Люди рассказывают-рассказывают о себе. Они плачутся. Они приукрашивают себя. Они будто дети, заблудившиеся в лесу. И от этого их жалко.
Лена Вайсс, вечная Лена, хотя ей уже под шестьдесят, которая в Австрии еще со времен Союза, – она все время приходит и звонит все время. Она рассказывает, как была любовницей советского посла и как дочь от австрийского мужа не любит ее – ушла в свободное плавание и не вспоминает, что есть мать.
Люда, которая работала по кухням этнических ресторанов, пока не ворвались однажды крепко сбитые мужчины в черном, не положили всех на пол, а хозяина и его сына не расстреляли прямо на глазах у посетителей.
Ольга – она пришла устраиваться в Газету рекламным агентом. Нашла две фирмы, готовые размещать рекламу, а потом предложила мне встретиться в ее районе.
– Понимаете, тут хорошие деньги, но фирма, которая хочет рекламу, продает нелегальную, паленую «Виагру». Напечатаете их рекламу?
Конечно нет, Оля, конечно нет.
Мы не будем печатать ни «Виагру», ни сауну для состоятельных господ – даже если на их деньги можно выпускать Газету лишние полгода.

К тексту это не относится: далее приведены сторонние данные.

/-- Reserve and start the next cluster of a grid with its rectangle at a core, whole or not at all (R18, R19, R263). -/
def tryCluster (c gi : Nat) : Option State :=
  let x := s.grid gi
  let k := x.kernel
  match rectangle c k.ch k.cw with
  | none => none
  | some cores =>
    let first := x.nextCluster * k.cn
    let one (o : Option State) (rank : Nat) : Option State :=
      let m := cores.getD (rank % cores.length) 0
      o.bind fun t => (t.reserveBand m).bind fun u => (u.teamFit m gi).map fun f => u.launchTeam m gi (first + rank) f
    ((List.range k.cn).foldl one (some s)).map fun t => t.modGrid gi fun y => { y with nextCluster := y.nextCluster + 1, next := first + k.cn }

end State

/-- AN AGENT TAKES A TEAM TICKET (R14, R42, R263), which takes firmware that runs: the best grid that the core can start a team of; tickets are in linear index order. -/
def execTeamTicket (core grid : Nat) (s : State) : Out :=
  if Config.cores ≤ core || !s.gridOpen grid || s.sys.boot ≠ .ready then .next s else
  let fits := s.ticketGrids.filter fun gi => (s.grid gi).kernel.cn = 0 && (s.teamFit core gi).isSome
  match fits with
  | [] => .next s
  | gi :: _ =>
    match s.withEsums core gi with
    | (false, t) => .next t
    | (true, t) =>
      match t.teamFit core gi with
      | none => .next t
      | some f => .next ((t.launchTeam core gi (t.grid gi).next f).modGrid gi fun y => { y with next := y.next + 1 })

/-- AN ANCHOR RESERVES A RECTANGLE and starts a cluster (R14, R18, R19, R263); a reservation that fails is tried again after 1 µs. -/
def execClusterReserve (core grid : Nat) (s : State) : Out :=
  let x := s.grid grid
  if Config.cores ≤ core || !s.gridOpen grid || s.sys.boot ≠ .ready || x.kernel.cn = 0 || x.count ≤ x.nextCluster * x.kernel.cn then .next s else
  match s.withEsums core grid with
  | (false, t) => .next t
  | (true, t) => match t.tryCluster core grid with
    | some u => .next u
    | none => .next ((t.modGrid grid fun y => { y with retryAt := t.now + 1000 }).post [.clusterRetry core grid])

/-- The anchor tries again 1 µs after a failed reservation (R263). -/
def execClusterRetry (core grid : Nat) (s : State) : Out :=
  if (tabFind s.grids grid).isNone then .next s
  else if s.now < (s.grid grid).retryAt then .next (s.post [.clusterRetry core grid])
  else .next (s.postOnce (.clusterReserve core grid))

namespace State
variable (s : State)

-- pre-emption ---------------------------------------------------------------------------------------------------------

/-- A request for a team is latched on its core (R98): no user group issues there any more, chains in progress roll back and rings empty. -/
def latchCore (t : State) (tk : Nat) : State :=
  let here (gk : Nat) : Bool := !isAgent gk && coreOf gk = tk / 16
  if ((t.core (tk / 16)).preempt.any fun k => (t.members k).contains tk) then t else
  let t1 := t.modCore (tk / 16) fun k => { k with preempt := some tk, haltAt := t.cycle + 225, haltErr := t.errSeq, premOut := none, forSusp := (t.grid (t.team tk).grid).leaves }
  { t1.rollGroups here with issue := t1.issue.filter fun q => !here q.gk }

/-- Latch a pre-emption of a team (R98, R267): on its core, and on the cores of its cluster's other members. -/
def latchHalt (tk : Nat) : State :=
  ((s.members tk).filter fun m => m < 9216).foldl latchCore s

/-- Have the cores of a team's cluster no request latched, but for core c itself? -/
def latchable (c tk : Nat) : Bool := (s.members tk).all fun m => m / 16 = c || (s.core (m / 16)).preempt.isNone

/-- Bytes that the context record of a team takes now. -/
def recordSize (tk : Nat) : Nat :=
  let t := s.team tk
  let mine (gk : Nat) : Bool := !isAgent gk && teamOf gk = tk
  recordBytes t.groups t.regs t.scratch ((s.grid t.grid).kernel.cn ≠ 0) (s.logs.filter fun e => mine e.2.gk).length
    (s.ops.filter fun e => mine e.2.gk && e.2.st = .pending).length (s.flows.filter fun e => e.2.ctx = t.ctx).length

/-- Free room for n bytes in a grid's save area beside the taken ranges, lowest first (R267). -/
def roomIn (x : Grid) (l : List (Nat × Nat)) (n : Nat) : Option Nat :=
  let starts := x.save :: l.map fun e => (e.1 + e.2 + 63) / 64 * 64
  let free (a : Nat) : Bool := a + n ≤ x.save + 1024 * x.saveSize && l.all fun e => a + n ≤ e.1 || e.1 + e.2 ≤ a
  let least (o : Option Nat) (a : Nat) : Option Nat := if free a then (match o with | some b => some (min a b) | none => some a) else o
  starts.foldl least none
/-- The ranges of a grid's save area that records take. -/
def saved (gi : Nat) : List (Nat × Nat) := (s.records.filter fun e => e.2.grid = gi).map fun e => (e.1 % 2 ^ 64, e.2.size)
def saveFit (gi n : Nat) : Option Nat := roomIn (s.grid gi) (s.saved gi) n
/-- Do records of the given sizes all fit in a grid's save area? -/
def saveFits (gi : Nat) (sizes : List Nat) : Bool :=
  (sizes.foldl (fun (o : Option (List (Nat × Nat))) n => o.bind fun l => (roomIn (s.grid gi) l n).map fun a => (a, n) :: l) (some (s.saved gi))).isSome

/-- May a team be a victim, with every member of its cluster (R267, R281)? -/
def victimOk (tk : Nat) : Bool :=
  let t := s.team tk
  !(s.grid t.grid).held && (s.grid t.grid).aborted.isNone && (s.members tk).all (fun m => m < 9216 && !(s.team m).held && !(s.team m).halted) &&
    s.saveFits t.grid ((s.members tk).map s.recordSize)

/-- The next victim on a core: lowest priority, then youngest (R265); for the SUSPEND of a queue, of the teams of suspended grids alone (R261). -/
def victimOn (c : Nat) (susp : Bool) : Option Nat :=
  let l := (s.teamsOn c).filter fun k => s.victimOk k && s.latchable c k && (!susp || (s.grid (s.team k).grid).leaves)
  let pick (o : Option Nat) (k : Nat) : Option Nat :=
    match o with
    | some b => if (s.team k).prio < (s.team b).prio || ((s.team k).prio = (s.team b).prio && (s.team b).age < (s.team k).age) then some k else o
    | none => some k
  l.foldl pick none

/-- A withdrawn pass request starts anew: it fetches its plates and scales again (R191). -/
def withdraw (r : Kreq) : Kreq := { r with plates := [], scales := [], eligible := false, miss := false, fired := none, acc := [] }
/-- The fetch operands that a withdrawn request's parts need again. -/
def refetch (r : Kreq) : State :=
  let k := kWord r.fmt
  let e := kWinElem k.b
  let n := r.steps / kDigits k.a k.w
  let one (t : State) (q : Nat × Nat) : State := t.modOp q.2 fun o => { o with got := [], args := [r.mode, n, r.base.toNat, r.ss.toNat, kSlots k * e, e, opSnap o] }
  r.ops.foldl one s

Она не со зла, Оля, она просто живет в совсем другой, параллельной вселенной. Дома у нее («пойдемте на чашечку чая, на полчаса всего») – толстая шиншилла Надька в огромной клетке, а в витрине, где задним планом чашки и вазочки, – глиняные фаллосы, и они же, только маслом, по стенам. Рядом с цветными фотографиями, где Оля раздвигает в камеру ноги, где промежность больше и симпатичней ее лица.
Оле столько же, сколько мне, – но выглядит она на пятьдесят: морщинистое, словно испитое лицо. «В городе Сочи и правда темные ночи». Из Сочи ее сманили на липовую работу в Чехию – и продали в бордель. Чтобы смирилась – сутки насиловали впятером, отобрали документы. Она так и не смирилась – трижды убегала, но ее возвращали, били, насиловали, и все начиналось по новой. «Я знала, что их прикрывала и полиция, и политики – и там, в Чехии, и тут, в Австрии. Знала, что состарюсь и умру там – живой оттуда не уйти».
А потом появился австриец Карл – бордель-то был в приграничной зоне – случилась любовь. Он хотел ее выкупить – но ему вежливо посоветовали отвалить.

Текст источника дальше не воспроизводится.